Деревянное море - Джонатан Кэрролл
Шрифт:
Интервал:
Закладка:
Именно это я просил Барри показать мне, именно это я и увидел четверть века спустя после распада группы, через двадцать лет со дня смерти Леннона. Мне безумно захотелось дотронуться до руки Леннона, но я подавил в себе этот импульс. Он, видимо, почувствовал мое волнение и восторг, потому что резко поднял голову и шевельнул бровями, глядя на меня. Выражение лица у него было такое же, как во время знаменитого телеинтервью, которое он дал после распада группы. Дома у меня была видеокассета с этой записью. Много всего было у меня о них собрано, потому что никто, ну никтошеньки не достиг их высот.
Битлы, умершие и живые, снова вместе под крышей супермаркета в Крейнс-Вью. Перенесенные сюда стараниями Крысиного Картофеля, маленькой дружественной планеты, сразу за туманностью Рака. Закончив «I Feel Fine», легендарная четверка заиграла песенку «Зомбаков» «She's Not There» [11] — еще один из моих любимейших хитов всех времен, экспонат Маккейбовой Галереи Музыкальной Славы. Но почему вдруг битлы решили исполнить чужую песню?
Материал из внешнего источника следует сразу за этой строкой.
-- ==== Sys2Proof/Tests/Slice0.lean ====
section
/-! SUPPORT. The model's own tests. Expected results come from the spec: the worked examples in its rules and the vectors
of 95_test_vectors.md, named at each test. Then, for every statement with hypotheses, a witness that meets them. -/

namespace Sys2Proof.Tests

open Sys2Proof.Machine

set_option Elab.async false

/-! ### A small machine -/

/-- A block at address 0 and an output of `d` bytes at 0x1000, on a lane whose other registers `f` sets. -/
def lab (block : List Byte) (d : Nat) (f : Lane → Lane) : State :=
  { State.reset with
    mem := Memory.writeBytes [] 0 block
    regions := [⟨0, block.length + 64, false⟩, ⟨0x1000, d, true⟩]
    lane := f { Lane.reset with srcBase := 0, srcSize := block.length, dstBase := 0x1000, dstSize := d } }

/-- A decode about to start, with variant `v`. -/
def start (block : List Byte) (d : Nat) (v : Variant) : State :=
  lab block d fun l => { l with vsel := v, state := .readToken }

/-- What a next state holds; `none` for a stop. -/
def look {α : Type} (o : Host.Outcome State Fault Refusal) (f : State → α) : Option α :=
  match o with
  | .next t => some (f t)
  | .fault _ => none
  | .refused _ => none

/-- The reason of a refusal; `none` for anything else. -/
def refusalOf (o : Host.Outcome State Fault Refusal) : Option Refusal :=
  match o with
  | .next _ => none
  | .fault _ => none
  | .refused r => some r

/-- The cursors, and the first `n` bytes of the output. -/
def cursorsAndOutput (n : Nat) (s : State) : Nat × Nat × List Byte := (s.lane.ip, s.lane.op, s.output n)

/-- The end of a decode: position, cause, and the recorded cursors. -/
def ending (s : State) : LaneState × Cause × Nat × Nat := (s.lane.state, s.lane.fcause, s.lane.fip, s.lane.fop)

/-- A decode of a block to its end. -/
def decodeAll (block : List Byte) (d : Nat) (v : Variant) : Host.Outcome State Fault Refusal :=
  runLane (block.length + 1) (start block d v)

/-- The output of a whole decode that succeeds. -/
def outputOf (block : List Byte) (d : Nat) (v : Variant) : Option (List Byte) :=
  look (decodeAll block d v) fun t => if t.lane.state = .done then t.output d else []

/-- How a whole decode ends. -/
def endingOf (block : List Byte) (d : Nat) (v : Variant) : Option (LaneState × Cause × Nat × Nat) :=
  look (decodeAll block d v) ending

/-- Program P2 of the spec (95 section 9): 9 bytes that encode "abcabcabcxy". -/
def blockP2 : List Byte := [0x32#8, 0x61#8, 0x62#8, 0x63#8, 0x03#8, 0x00#8, 0x20#8, 0x78#8, 0x79#8]

/-- The example block of R212: five literals "Hello". -/
def blockHello : List Byte := [0x50#8, 0x48#8, 0x65#8, 0x6C#8, 0x6C#8, 0x6F#8]

/-- A lane about to issue micro-operations, its output holding 1, 2, 3, … from index 0 on (n of them). -/
def seeded (n d : Nat) : State :=
  let s := lab blockHello d id
  s.dstWrite 0 ((List.range n).map fun k => BitVec.ofNat 8 (k + 1))

/-! ### WellFormed: an ill-formed term for each check -/

theorem test_wf_refuses_seq_LL : (Instr.seq 15#4 0#4).wf = false := by decide
theorem test_wf_refuses_seq_ML : (Instr.seq 0#4 15#4).wf = false := by decide
theorem test_wf_refuses_seqXL_ML : (Instr.seqXL 15#4).wf = false := by decide
theorem test_wf_refuses_seqXM_LL : (Instr.seqXM 15#4).wf = false := by decide
theorem test_wf_refuses_extEnd_255 : (Instr.extEnd 255#8).wf = false := by decide
theorem test_wf_refuses_overlap_zero : (Instr.copyOverlap8 5 5 0).wf = false := by decide
theorem test_wf_refuses_overlap_wide : (Instr.copyOverlap16 16 0 16).wf = false := by decide
theorem test_wf_refuses_overlap_apart : (Instr.copyOverlap32 9 5 3).wf = false := by decide
theorem test_wf_refuses_plain_near : (Instr.copyFromOutput8 17 10).wf = false := by decide
theorem test_wf_refuses_wildOut_near : (Instr.wildCopyOut16 25 10 3).wf = false := by decide
theorem test_wf_refuses_source_address : (Instr.decompress ⟨2 ^ 64, 0, 1, 1, 0⟩).wf = false := by decide
theorem test_wf_refuses_dest_address : (Instr.decompress ⟨0, 2 ^ 64, 1, 0, 0⟩).wf = false := by decide
theorem test_wf_refuses_source_size : (Instr.decompress ⟨0, 0, 2 ^ 55, 1, 0⟩).wf = false := by decide
theorem test_wf_refuses_dest_size : (Instr.decompress ⟨0, 0, 1, 2 ^ 55, 0⟩).wf = false := by decide
theorem test_wf_refuses_dest_wrap : (Instr.decompress ⟨0, 2 ^ 64 - 1, 1, 2, 0⟩).wf = false := by decide
theorem test_wf_refuses_line_offset_zero : (AsmLine.seqLine [] 0 4).wf = false := by decide
theorem test_wf_refuses_line_offset_wide : (AsmLine.seqLine [] 65536 4).wf = false := by decide
theorem test_wf_refuses_line_match_short : (AsmLine.seqLine [] 1 3).wf = false := by decide
theorem test_wf_refuses_line_end_nibble : (AsmLine.endLine [] 16).wf = false := by decide
theorem test_wf_refuses_line_rep_short : (AsmLine.repLine 0x41#8 4).wf = false := by decide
Никто из них не произнес ни слова — просто перешли с одной мелодии на другую. Я вздохнул, как влюбленный школьник. Мне даже не нужно было умирать, я и так знал, что это рай.
Когда они дошли до самой моей любимой части этой необыкновенной песни, Барри наклонился ко мне и прошептал:
— Поговорим сейчас или вы хотите дослушать до конца?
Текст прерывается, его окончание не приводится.